++++ Data for this task

/-- R164, R49: MOV to a segment register in V86 mode accepts every selector and forms the base by the 8086 rule; a load of SS
sets IntShadow; CS and the numbers 6 and 7 raise #UD. The bit ssShadow beside IntShadow is the model's (log 24), and so are the
hidden bits usable and big (log 7). -/
def Obligations.LoadSegmentRegisterResult : Prop :=
  ∀ (n : BitVec 3) (x : Rm Reg) (s : State), s.pfx.lock = false → s.vm = true →
    (n = 1 ∨ 6 ≤ n → exec (.movSregRm n x) s = faults s 6 none) ∧
    (∀ r v, SReg.ofNum n = some r → r ≠ .cs → ReadsWord s x v →
      exec (.movSregRm n x) s =
        .next { completed s
                  (s.setSeg r { sel := v, base := v.setWidth 32 <<< 4, limit := 0xFFFF, usable := true, big := false }) with
                intShadow := decide (r = .ss), ssShadow := decide (r = .ss) })

/-- R165, U6: MOV from a segment register stores the selector; with 32-bit operand size the upper half of a register destination
is a free value; the numbers 6 and 7 raise #UD. Which draw the upper half takes, and its counter, are the model's (log 10, 11), and
so is that the instruction acts so in real-address and protected mode too (log 17, 19), the rule being for V86 mode (R11). -/
def Obligations.StoreSegmentRegisterResult : Prop :=
  ∀ (n : BitVec 3) (x : Rm Reg) (s : State), s.pfx.lock = false →
    (6 ≤ n → exec (.movRmSreg x n) s = faults s 6 none) ∧
    (∀ q, SReg.ofNum n = some q →
      (∀ m pas, x = .mem m → Accesses s .write (operandSeg s m) (effAddr s m) 2 pas →
        exec (.movRmSreg x n) s = .next (completed s (s.storeAt pas ((s.sel q).setWidth 32)))) ∧
      (∀ d, x = .reg d → s.op32 = false →
        exec (.movRmSreg x n) s = .next (completed s (s.setReg16 d (s.sel q)))) ∧
      (∀ d, x = .reg d → s.op32 = true →
        exec (.movRmSreg x n) s =
          .next (completed s { s.setReg d (Config.drawWord s.draws ++ s.sel q) with draws := s.draws + 1 })))

/-! Divide. -/

/-- R171, R172, R170: DIV of AX by a byte, of DX:AX by a word, of EDX:EAX by a doubleword: #DE for a divisor 0 or a quotient that
does not fit; else the quotient in AL, AX or EAX, the remainder in AH, DX or EDX, and each of the six arithmetic flags
a fresh free value (U1; the order of the draws is log 9). The rules are for V86 mode (R11): that DIV acts so in real-address and
protected mode too is the model's (log 17, 19). -/
def Obligations.DivResult : Prop :=
  (∀ (x : Rm Reg8) (s : State) (d : Byte), s.pfx.lock = false → ReadsByte s x d →
      exec (.div8 x) s =
        if d = 0 ∨ 0xFF < (s.reg16 .eax).toNat / d.toNat then faults s 0 none
        else .next (completed s
          (divideLeaves s ((s.setReg8 .al (BitVec.ofNat 8 ((s.reg16 .eax).toNat / d.toNat))).setReg8 .ah
            (BitVec.ofNat 8 ((s.reg16 .eax).toNat % d.toNat)))))) ∧
  (∀ (x : Rm Reg) (s : State) (d : Dword), s.pfx.lock = false → ReadsWide s x d →
      (s.op32 = false →
        exec (.divW x) s =
          let D := (s.reg16 .edx).toNat * 2 ^ 16 + (s.reg16 .eax).toNat
          if d = 0 ∨ 0xFFFF < D / d.toNat then faults s 0 none
          else .next (completed s
            (divideLeaves s
              ((s.setReg16 .eax (BitVec.ofNat 16 (D / d.toNat))).setReg16 .edx (BitVec.ofNat 16 (D % d.toNat)))))) ∧
      (s.op32 = true →
        exec (.divW x) s =
          let D := (s.reg .edx).toNat * 2 ^ 32 + (s.reg .eax).toNat
          if d = 0 ∨ 0xFFFFFFFF < D / d.toNat then faults s 0 none
          else .next (completed s
            (divideLeaves s
              ((s.setReg .eax (BitVec.ofNat 32 (D / d.toNat))).setReg .edx (BitVec.ofNat 32 (D % d.toNat)))))))

/-- R173, R174: IDIV: the quotient is rounded toward zero and the remainder has the dividend's sign; #DE for a divisor 0 or a
quotient outside the signed range, whose lowest number is a result and no fault; the six arithmetic flags as after DIV (U1,
log 9). The rules are for V86 mode (R11): that IDIV acts so in real-address and protected mode too is the model's (log 17, 19). -/
def Obligations.IdivResult : Prop :=
  (∀ (x : Rm Reg8) (s : State) (d : Byte), s.pfx.lock = false → ReadsByte s x d →
      exec (.idiv8 x) s =
        let q := (s.reg16 .eax).toInt.tdiv d.toInt
        if d = 0 ∨ q < -128 ∨ 127 < q then faults s 0 none
        else .next (completed s
          (divideLeaves s
            ((s.setReg8 .al (BitVec.ofInt 8 q)).setReg8 .ah (BitVec.ofInt 8 ((s.reg16 .eax).toInt.tmod d.toInt)))))) ∧
  (∀ (x : Rm Reg) (s : State) (d : Dword), s.pfx.lock = false → ReadsWide s x d →
      (s.op32 = false →
        exec (.idivW x) s =
          let D := (s.reg16 .edx ++ s.reg16 .eax).toInt
          let q := D.tdiv (d.setWidth 16).toInt
          if d = 0 ∨ q < -32768 ∨ 32767 < q then faults s 0 none
          else .next (completed s
            (divideLeaves s ((s.setReg16 .eax (BitVec.ofInt 16 q)).setReg16 .edx
              (BitVec.ofInt 16 (D.tmod (d.setWidth 16).toInt)))))) ∧
      (s.op32 = true →
        exec (.idivW x) s =
          let D := (s.reg .edx ++ s.reg .eax).toInt
          let q := D.tdiv d.toInt
          if d = 0 ∨ q < -2147483648 ∨ 2147483647 < q then faults s 0 none
          else .next (completed s
            (divideLeaves s
              ((s.setReg .eax (BitVec.ofInt 32 q)).setReg .edx (BitVec.ofInt 32 (D.tmod d.toInt)))))))

/-! Shift and rotate. -/

/-- R183, R175: the 42 shift and rotate instructions, of an 8-bit operand and of one of the operand size: with a masked count of
0 nothing changes, and the operand need not be writable; else the result is written and the flags are those of the operation (R176 to
R182). That every shift counts three free values, whichever of its flags are undefined, is the model's choice (log 9). The rules are
for V86 mode (R11): that the instructions act so in real-address and protected mode too is the model's (log 17, 19). -/
def Obligations.ShiftResult : Prop :=
  (∀ (op : ShiftOp) (f : CountForm) (x : Rm Reg8) (s : State) (d : Byte), s.pfx.lock = false → ReadsByte s x d →
      ((f.count s).toNat % 32 = 0 → exec (byteShift op f x) s = .next (completed s s)) ∧
      (∀ pas, (f.count s).toNat % 32 ≠ 0 → Writes s x 1 pas →
        exec (byteShift op f x) s =
          .next (completed s
            { putByte s x pas (shiftResult op s.eflags.cf d ((f.count s).toNat % 32)) with
              eflags := shiftFlags op s.eflags d ((f.count s).toNat % 32) s.draws
              draws := s.draws + 3 }))) ∧
  (∀ (op : ShiftOp) (f : CountForm) (x : Rm Reg) (s : State) (d : Dword), s.pfx.lock = false → ReadsWide s x d →
      ((f.count s).toNat % 32 = 0 → exec (wideShift op f x) s = .next (completed s s)) ∧
      (∀ pas, (f.count s).toNat % 32 ≠ 0 → Writes s x s.opBytes pas →
        exec (wideShift op f x) s =
          .next (completed s
            (if s.op32 then
              { putWide s x pas (shiftResult op s.eflags.cf d ((f.count s).toNat % 32)) with
                eflags := shiftFlags op s.eflags d ((f.count s).toNat % 32) s.draws
                draws := s.draws + 3 }
            else
              { putWide s x pas ((shiftResult op s.eflags.cf (d.setWidth 16) ((f.count s).toNat % 32)).setWidth 32) with
                eflags := shiftFlags op s.eflags (d.setWidth 16) ((f.count s).toNat % 32) s.draws
                draws := s.draws + 3 }))))

/-- R175: only the low five bits of a count matter, whatever the instruction, the operand and the mode; outside V86 mode (R11) that
is the model's (log 17, 19). -/
def Obligations.ShiftCountModulo32 : Prop :=
  ∀ (op : ShiftOp) (c c' : Byte) (s : State), c.toNat % 32 = c'.toNat % 32 →
    (∀ x, exec (byteShift op (.imm c) x) s = exec (byteShift op (.imm c') x) s) ∧
    (∀ x, exec (wideShift op (.imm c) x) s = exec (wideShift op (.imm c') x) s)

/-- R176, R177: the results of ROL and ROR for each operand width: the operand rotated by the count modulo the width; CF is the
bit rotated last; OF is defined for a count of 1 and free otherwise; no other flag changes. Which draw a free flag takes, here and
in the two statements after it, is the model's choice (log 9). -/
def Obligations.RotateRules : Prop :=
  ∀ (n : Nat) (d : BitVec n) (c k : Nat) (f : Eflags), n = 8 ∨ n = 16 ∨ n = 32 → 0 < c → c < 32 →
    let l := shiftResult .rol f.cf d c
    let r := shiftResult .ror f.cf d c
    l.toNat = (d.toNat * 2 ^ (c % n) + d.toNat / 2 ^ (n - c % n)) % 2 ^ n ∧
    r.toNat = (d.toNat / 2 ^ (c % n) + d.toNat * 2 ^ (n - c % n)) % 2 ^ n ∧
    shiftFlags .rol f d c k =
      { f with cf := l.getLsbD 0, of := if c = 1 then l.getLsbD (n - 1) ^^ l.getLsbD 0 else Config.drawBit k } ∧
    shiftFlags .ror f d c k =
      { f with
        cf := r.getLsbD (n - 1)
        of := if c = 1 then r.getLsbD (n - 1) ^^ r.getLsbD (n - 2) else Config.drawBit k }

/-- R178, R179: RCL and RCR rotate the n + 1 bits CF and operand; the result is the low n bits and CF the top one; OF is
defined for a count of 1 and free otherwise; no other flag changes. Which draw OF then takes is log 9. -/
def Obligations.RotateThroughCarryRules : Prop :=
  ∀ (n : Nat) (d : BitVec n) (c k : Nat) (f : Eflags), n = 8 ∨ n = 16 ∨ n = 32 → 0 < c → c < 32 →
    let T := f.cf.toNat * 2 ^ n + d.toNat
    let j := c % (n + 1)
    let L := (T * 2 ^ j + T / 2 ^ (n + 1 - j)) % 2 ^ (n + 1)
    let R := (T / 2 ^ j + T * 2 ^ (n + 1 - j)) % 2 ^ (n + 1)
    (shiftResult .rcl f.cf d c).toNat = L % 2 ^ n ∧ (shiftResult .rcr f.cf d c).toNat = R % 2 ^ n ∧
    shiftFlags .rcl f d c k =
      { f with
        cf := decide (L / 2 ^ n = 1)
        of := if c = 1 then L.testBit (n - 1) ^^ decide (L / 2 ^ n = 1) else Config.drawBit k } ∧
    shiftFlags .rcr f d c k =
      { f with
        cf := decide (R / 2 ^ n = 1)
        of := if c = 1 then d.getLsbD (n - 1) ^^ f.cf else Config.drawBit k }

/-- R180, R181, R182: the results of SHL, SHR and SAR on unbounded integers, their CF and OF with what is free of them, and SF,
ZF and PF from the result, PF 1 for an even number of 1 bits in its low byte; AF is free; no other flag changes. Which draws the
free flags take is log 9. -/
def Obligations.ShiftRules : Prop :=
  ∀ (n : Nat) (d : BitVec n) (c k : Nat) (f : Eflags), n = 8 ∨ n = 16 ∨ n = 32 → 0 < c → c < 32 →
    let l := shiftResult .shl f.cf d c
    let r := shiftResult .shr f.cf d c
    let a := shiftResult .sar f.cf d c
    let cl := if c < n then d.getLsbD (n - c) else Config.drawBit (k + 1)
    l.toNat = d.toNat * 2 ^ c % 2 ^ n ∧ r.toNat = d.toNat / 2 ^ c ∧ a.toInt = d.toInt / 2 ^ c ∧
    shiftFlags .shl f d c k =
      { f with
        cf := cl
        of := if c = 1 then l.getLsbD (n - 1) ^^ cl else Config.drawBit k
        sf := l.getLsbD (n - 1), zf := decide (l = 0), pf := evenOnes (l.setWidth 8), af := Config.drawBit (k + 2) } ∧
    shiftFlags .shr f d c k =
      { f with
        cf := if c < n then d.getLsbD (c - 1) else Config.drawBit (k + 1)
        of := if c = 1 then d.getLsbD (n - 1) else Config.drawBit k
        sf := r.getLsbD (n - 1), zf := decide (r = 0), pf := evenOnes (r.setWidth 8), af := Config.drawBit (k + 2) } ∧
    shiftFlags .sar f d c k =
      { f with
        cf := if c ≤ n then d.getLsbD (c - 1) else d.getLsbD (n - 1)
        of := if c = 1 then false else Config.drawBit k
        sf := a.getLsbD (n - 1), zf := decide (a = 0), pf := evenOnes (a.setWidth 8), af := Config.drawBit (k + 2) }

/-! Flags and memory. -/

/-- R19, U39: EFLAGS as a word has the named bits at their places, bit 1 as 1 and bits 3, 5, 15 and 31:19 as 0, and loading a word
ignores those bits. -/
def Obligations.EflagsLayout : Prop :=
  (∀ f : Eflags, Eflags.ofWord f.word = f) ∧
    (∀ w : Dword, (Eflags.ofWord w).word = (w &&& 0x00077FD7) ||| 2) ∧
    (∀ f : Eflags, f.word.getLsbD 0 = f.cf ∧ f.word.getLsbD 2 = f.pf ∧ f.word.getLsbD 4 = f.af ∧ f.word.getLsbD 6 = f.zf ∧
      f.word.getLsbD 7 = f.sf ∧ f.word.getLsbD 8 = f.tf ∧ f.word.getLsbD 9 = f.intf ∧ f.word.getLsbD 10 = f.df ∧
      f.word.getLsbD 11 = f.of ∧ f.word.extractLsb' 12 2 = f.iopl ∧ f.word.getLsbD 14 = f.nt ∧ f.word.getLsbD 15 = false ∧
      f.word.getLsbD 16 = f.rf ∧ f.word.getLsbD 17 = f.vm ∧ f.word.getLsbD 18 = f.ac)

/-- R41, R42, R43: in V86 mode the linear address is the selector times 16 plus the offset, without truncation: 0 to 10FFEFH. -/
def Obligations.LinearAddressRange : Prop :=
  ∀ (s : State) (r : SReg) (off : Word), s.vm = true → segmentsOk s = true →
    (s.lin r (off.setWidth 32)).toNat = (s.sel r).toNat * 16 + off.toNat ∧ (s.lin r (off.setWidth 32)).toNat ≤ 0x10FFEF

/-- R45, R46, R48, R51, R225: in V86 mode an access that runs past offset 65535 raises #SS(0) through SS and #GP(0) through any
other segment register; none of it is performed. So does an instruction that reaches it, from the state in which it began; and
one of whose bytes the first that does not translate fails with a page fault raises that page fault. -/
def Obligations.OffsetPastSegmentEndFaults : Prop :=
  (∀ (s : State) (r : SReg) (off v : Dword) (n : Nat), s.vm = true → 0x10000 < off.toNat + n →
    memRead s r off n = .error (.exc (if r = .ss then excSS0 else excGP0)) ∧
    memWrite s r off n v = .error (.exc (if r = .ss then excSS0 else excGP0))) ∧
  (∀ (i : Instr) (s : State) (k : Access) (r : SReg) (off : Dword) (n : Nat), s.vm = true →
    (s.pfx.lock = true → (∃ m q, i = .xchg (.mem m) q) ∧ (s.iopl = 3 ∨ Config.lockIoplSensitive = false)) →
    Reaches s i k r off n →
    (0x10000 < off.toNat + n → exec i s = faults s (if r = .ss then 12 else 13) (some 0)) ∧
    (∀ j e, off.toNat + n ≤ 0x10000 → s.alignmentTrap (s.lin r off) n = false → j < n →
      (∀ q, q < j → ∃ pa, linToPhys s (s.lin r off + BitVec.ofNat 32 q) k .user = .ok pa) →
      linToPhys s (s.lin r off + BitVec.ofNat 32 j) k .user = .error (.exc e) → exec i s = raise s e))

++++++++

__Exercise directions__
Take the lines above from the one containing "a fresh free" down to the one containing "let D := (s.reg .edx).toNat", and transcribe them exactly, both ends included.

__Response for this exercise__
a fresh free value (U1; the order of the draws is log 9). The rules are for V86 mode (R11): that DIV acts so in real-address and
protected mode too is the model's (log 17, 19). -/
def Obligations.DivResult : Prop :=
  (∀ (x : Rm Reg8) (s : State) (d : Byte), s.pfx.lock = false → ReadsByte s x d →
      exec (.div8 x) s =
        if d = 0 ∨ 0xFF < (s.reg16 .eax).toNat / d.toNat then faults s 0 none
        else .next (completed s
          (divideLeaves s ((s.setReg8 .al (BitVec.ofNat 8 ((s.reg16 .eax).toNat / d.toNat))).setReg8 .ah
            (BitVec.ofNat 8 ((s.reg16 .eax).toNat % d.toNat)))))) ∧
  (∀ (x : Rm Reg) (s : State) (d : Dword), s.pfx.lock = false → ReadsWide s x d →
      (s.op32 = false →
        exec (.divW x) s =
          let D := (s.reg16 .edx).toNat * 2 ^ 16 + (s.reg16 .eax).toNat
          if d = 0 ∨ 0xFFFF < D / d.toNat then faults s 0 none
          else .next (completed s
            (divideLeaves s
              ((s.setReg16 .eax (BitVec.ofNat 16 (D / d.toNat))).setReg16 .edx (BitVec.ofNat 16 (D % d.toNat)))))) ∧
      (s.op32 = true →
        exec (.divW x) s =
          let D := (s.reg .edx).toNat * 2 ^ 32 + (s.reg .eax).toNat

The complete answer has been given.